# GFCI will not reset



## imadns (Dec 19, 2011)

I have a problem that is intriguing me, and would appreciate any help with this problem. Thanks in advance

I have a GFCI that is in a sunroom. It tripped. Tried resetting it, but it will not reset.

I diconnected all the downstream receptacles by disconnecting the load wire, and still will not reset. I bought a new GFCI receptacle, and connected the line side to the wire, with nothing attached to the load end, and it too will not reset.

I connected the new GFCI to another wire, and it did reset OK, even the old one did. I left the GFCI reset, and wired it to the wire in the sunroom, and it worked. I then attached the load side, and all the downstream receptacles worked OK. It did not trip, even after attaching all the appliances to it.

I then Pushed the test button, and was unable to reset it again, and all receptacles went dead. I got a third GFCI, same result. I kept the GFCI tripped as I need to figure out what is wrong, before leaving it on. 

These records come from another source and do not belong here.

/- OP, 000, CH, LEN, then LEN words; OP, 000, CH, VAL. -/
theorem test_decode_gamma :
    decode [0b00110000000100100000000000000010, 0x12C, 5, 9] = .packet (.gammaSet 18 [300, 5]) [9] ∧
    decode [0b00110001000000110000000000000000] = .packet (.gammaReset 3) [] ∧
    decode [0b00110010000000000000000000000000] = .packet .gammaResetAll [] ∧
    decode [0b00110011000100100000000100000000] = .packet (.translate 18 256) [] := by decide

/- OP, 000, CH, VAL; OP, 00000000, LEN, then LEN words PCH[31:16], PVAL[15:0]. -/
theorem test_decode_brightness :
    decode [0b01000000000100010000000010000000] = .packet (.brightSet 17 128) [] ∧
    decode [0b01000001000000000000000000000010, 0b00000000000100010000000011001000, 0x0000012C] =
      .packet (.brightBulk [⟨17, 200⟩, ⟨0, 300⟩]) [] := by decide

/- V70 to V79a: unassigned opcodes and reserved bits. -/
theorem test_decode_illegal :
    [0x00000000, 0x03000000, 0x0F000000, 0x13000000, 0x29000000, 0x34000000, 0x42000000, 0xFF000000].all
      (fun h => decode [h, 7] == .illegal .unknownOpcode [7]) = true ∧
    [0x10000001, 0x28FFFFFF, 0x41010000, 0x30230100, 0x33200000, 0x22030001, 0x22230000].all
      (fun h => decode [h, 7] == .illegal .reservedBits [7]) = true := by decide

/- V41b: payload words that look like headers are payload. -/
theorem test_payload_is_opaque :
    decode [0x30030002, 0x01000000] = .wait ∧
    decode [0x30030002, 0x01000000, 0x01000000, 0x28000000] =
      .packet (.gammaSet 3 [0x01000000, 0x01000000]) [0x28000000] := by decide

theorem test_encode_words :
    encode .openCmd = [0x01000000] ∧ encode (.chOnV 0x3FFFF) = [0x2003FFFF] ∧
    encode (.chOffI 17) = [0x23110000] ∧ encode (.gammaSet 18 [300, 5]) = [0x30120002, 0x12C, 5] ∧
    encode (.brightBulk [⟨17, 200⟩]) = [0x41000001, 0x001100C8] := by decide

/- The match column of the opcode table, read as its 32 bits. -/
theorem test_table_words :
    decodeTableWord 32 0x01000000 = some .openCmd ∧ decodeTableWord 32 0x28000000 = some .maskRead ∧
    decodeTableWord 32 0x30000000 = some (.gammaSet 0 []) ∧
    decodeTableWord 32 0x30000002 = some (.gammaSet 0 [0, 0]) ∧
    decodeTableWord 32 0x41000001 = some (.brightBulk [⟨0, 0⟩]) ∧
    decodeTableWord 32 0x00000000 = none := by decide

theorem test_first_fetch_runs :
    step (State.reset.withFetchWord 32 0x28000000) = .next (raise .invalidState State.reset) ∧
    step (State.reset.withFetchWord 32 0x30000002) = .next (raise .invalidState State.reset) :=
  ⟨rfl, rfl⟩

/-! ## The default table: V30 to V33 -/

theorem test_default_table_sum :
    ((List.range 256).map fun b => (defEntry b).toNat).sum = 11436 := by decide +kernel

theorem test_default_table_values :
    [0, 1, 32, 33, 64, 128, 200, 254, 255].map defEntry = [0, 1, 1, 2, 3, 15, 75, 244, 249] := by
  decide +kernel

/-! ## Lifecycle and output -/

/- V1. -/
theorem test_open : stepsTo State.reset [0x01000000] [.ok, .ok, .ok] (fun t =>
    t.phase == .ready && t.responses == [0] &&
    writes t == [(0x13, [0, 0, 0], .ok), (0x16, [0xFF], .ok), (0x00, [1], .ok)]) = true := by decide +kernel

/- V3. -/
theorem test_open_commit_error : stepsTo State.reset [0x01000000] [.ok, .err 0x21, .ok] (fun t =>
    t.phase == .uninit && t.responses == [0x60000021] && t.answers == [.ok] &&
    writes t == [(0x13, [0, 0, 0], .ok), (0x16, [0xFF], .err 0x21)]) = true := by decide +kernel

/- V6. -/
theorem test_close_mask_error :
    stepsTo { opened with mask := 0x3FFFF } [0x02000000] [.err 0x11, .ok] (fun t =>
      t.phase == .disposed && t.mask == 0 && t.responses == [0] &&
      writes t == [(0x13, [0, 0, 0], .err 0x11), (0x00, [0], .ok)]) = true := by decide +kernel

/- V8. -/
theorem test_close_never_opened : stepsTo State.reset [0x02000000] [] (fun t =>
    t.phase == .disposed && t.responses == [0] && writes t == []) = true := by decide +kernel

/- V10a, V10b. -/
theorem test_output :
    stepsTo opened [0x10000000] [.ok] (fun t => t.responses == [0] && writes t == [(0x00, [1], .ok)]) = true ∧
    stepsTo opened [0x11000000] [.ok] (fun t => t.responses == [0] && writes t == [(0x00, [0], .ok)]) = true := by
  decide +kernel

/- V10e. -/
theorem test_chip_reset_error : stepsTo opened [0x12000000] [.err 0xEE] (fun t =>
    t.responses == [0x600000EE] && writes t == [(0x17, [0xFF], .err 0xEE)]) = true := by decide +kernel

/-! ## Enable mask -/

/- V14, V22a. -/
theorem test_chOnV :
    stepsTo opened [0x20020000] [.ok, .ok] (fun t => t.mask == 0x20000 && t.responses == [0] &&
      writes t == [(0x13, [0x00, 0x00, 0x20], .ok), (0x16, [0xFF], .ok)]) = true ∧
    stepsTo opened [0x20FFFFFF] [] (fun t =>
      t.mask == 0 && t.responses == [0x10000000] && writes t == []) = true := by decide +kernel

/- V19. -/
theorem test_chOffV : stepsTo { opened with mask := 0x3FFFF } [0x21015555] [.ok, .ok] (fun t =>
    t.mask == 0x2AAAA && writes t == [(0x13, [0x2A, 0x2A, 0x2A], .ok), (0x16, [0xFF], .ok)]) = true := by
  decide +kernel

/- V20a, V26. -/
theorem test_chOnI :
    stepsTo opened [0x22060000] [.ok, .ok] (fun t => t.mask == 0x00040 &&
      writes t == [(0x13, [0x00, 0x01, 0x00], .ok), (0x16, [0xFF], .ok)]) = true ∧
    stepsTo opened [0x22030000] [.err 0x33] (fun t => t.mask == 0x00008 && t.responses == [0x60000033] &&
      writes t == [(0x13, [0x08, 0x00, 0x00], .err 0x33)]) = true := by decide +kernel

/- V20b, V21b. -/
theorem test_chOffI :
    stepsTo { opened with mask := 0x3FFFF } [0x23060000] [.ok, .ok] (fun t => t.mask == 0x3FFBF &&
      writes t == [(0x13, [0x3F, 0x3E, 0x3F], .ok), (0x16, [0xFF], .ok)]) = true ∧
    stepsTo { opened with mask := 0x3FFFF } [0x23120000] [] (fun t =>
      t.mask == 0x3FFFF && t.responses == [0x10000000]) = true := by decide +kernel

/- V23, V23a. -/
theorem test_allOn_allOff :
    stepsTo opened [0x24000000] [.ok, .ok] (fun t => t.mask == 0x3FFFF &&
      writes t == [(0x13, [0x3F, 0x3F, 0x3F], .ok), (0x16, [0xFF], .ok)]) = true ∧
    stepsTo { opened with mask := 0x3FFFF } [0x25000000] [.ok, .ok] (fun t => t.mask == 0 &&
      writes t == [(0x13, [0, 0, 0], .ok), (0x16, [0xFF], .ok)]) = true := by decide +kernel

/- V24a, V22b. -/
theorem test_maskLoad :
    stepsTo opened [0x26021843] [.ok, .ok] (fun t => t.mask == 0x21843 &&
      writes t == [(0x13, [0x03, 0x21, 0x21], .ok), (0x16, [0xFF], .ok)]) = true ∧
    stepsTo { opened with mask := 0x3FFFF } [0x26800001] [] (fun t =>
      t.mask == 0x3FFFF && t.responses == [0x10000000]) = true := by decide +kernel

/- V25. -/
theorem test_isSet :
    stepsTo { opened with mask := 0x2AAAA } [0x27010000] [] (fun t => t.responses == [1]) = true ∧
    stepsTo { opened with mask := 0x2AAAA } [0x27020000] [] (fun t => t.responses == [0]) = true := by
  decide +kernel

/- V24a. -/
theorem test_maskRead : stepsTo { opened with mask := 0x21843 } [0x28000000] [] (fun t =>
    t.responses == [0x00212103]) = true := by decide +kernel

/-! ## Gamma tables -/

/- V40. -/
theorem test_gammaSet : stepsTo opened (0x30030100 :: rev) [] (fun t => t.responses == [0] &&
    readLut t 3 0 == 255 && readLut t 3 255 == 0 && readLut t 4 255 == 249 && t.trace == []) = true := by
  decide +kernel

/- V39: one bad entry, and no entry is written. -/
theorem test_gammaSet_bad_entry : stepsTo opened (0x30030100 :: ident.set 7 256) [] (fun t =>
    t.responses == [0x40000000] && t.lut == opened.lut) = true := by decide +kernel

/- V42. -/
theorem test_gammaReset :
    stepsTo { opened with lut := Vector.replicate 18 [(0, 255), (255, 0)] } [0x31030000] [] (fun t =>
      t.responses == [0] && readLut t 3 255 == 249 && readLut t 3 0 == 0 && readLut t 4 255 == 0) = true := by
  decide +kernel

/- V43. -/
theorem test_gammaResetAll :
    stepsTo { opened with lut := Vector.replicate 18 [(0, 255), (255, 0)] } [0x32000000] [] (fun t =>
      t.responses == [0] && t.lut == State.reset.lut) = true := by decide +kernel

/- V34, V35. -/
theorem test_translate :
    stepsTo opened [0x33000080] [] (fun t => t.responses == [0x0000000F]) = true ∧
    stepsTo opened [0x331100FF] [] (fun t => t.responses == [0x000000F9]) = true ∧
    stepsTo opened [0x33000100] [] (fun t => t.responses == [0x40000000]) = true ∧
    stepsTo opened [0x33120100] [] (fun t => t.responses == [0x10000000]) = true := by decide +kernel

/-! ## Brightness -/

/- V51. -/
theorem test_brightSet : stepsTo opened [0x40110080] [.ok, .ok] (fun t => t.br[17] == 128 &&
    writes t == [(0x01, List.replicate 17 0 ++ [0x0F], .ok), (0x16, [0xFF], .ok)]) = true := by
  decide +kernel

/- V54a. -/
theorem test_brightSet_commit_error : stepsTo opened [0x400500C8] [.ok, .err 0x45] (fun t =>
    t.br[5] == 200 && t.responses == [0x60000045] && (writes t).length == 2) = true := by decide +kernel

/- V59: the last pair of a channel wins. -/
theorem test_brightBulk :
    stepsTo opened [0x41000003, 0x000000FF, 0x001100C8, 0x00000040] [.ok, .ok] (fun t =>
      t.br[0] == 64 && t.br[17] == 200 &&
      writes t == [(0x01, [0x03] ++ List.replicate 16 0 ++ [0x4B], .ok), (0x16, [0xFF], .ok)]) = true := by
  decide +kernel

Could this be a problem upstream. What can be done to trooblshoot the problem. Help please.

Thanks


----------



## JoeD (Dec 20, 2011)

Check the breaker. Some GFCIs won't reset if there is no power. Turn off then back on. Some breakers will look on when they are tripped.
If breaker is good then look another GFCI or a loose connection upstream.


----------



## nealtw (Dec 20, 2011)

You are looking for white touching ground in that box or the main breaker box or some box in between. If not then you may have a damaged wire.


----------



## imadns (Dec 23, 2011)

Thanks for your help.
I traced the wire to a junction box, the white wire was loose. I disconnected the wire, ran a new wire to the panel and connected both ends in a new junction box. The GFCI now works perfectly.
Again thanks for all your help.


----------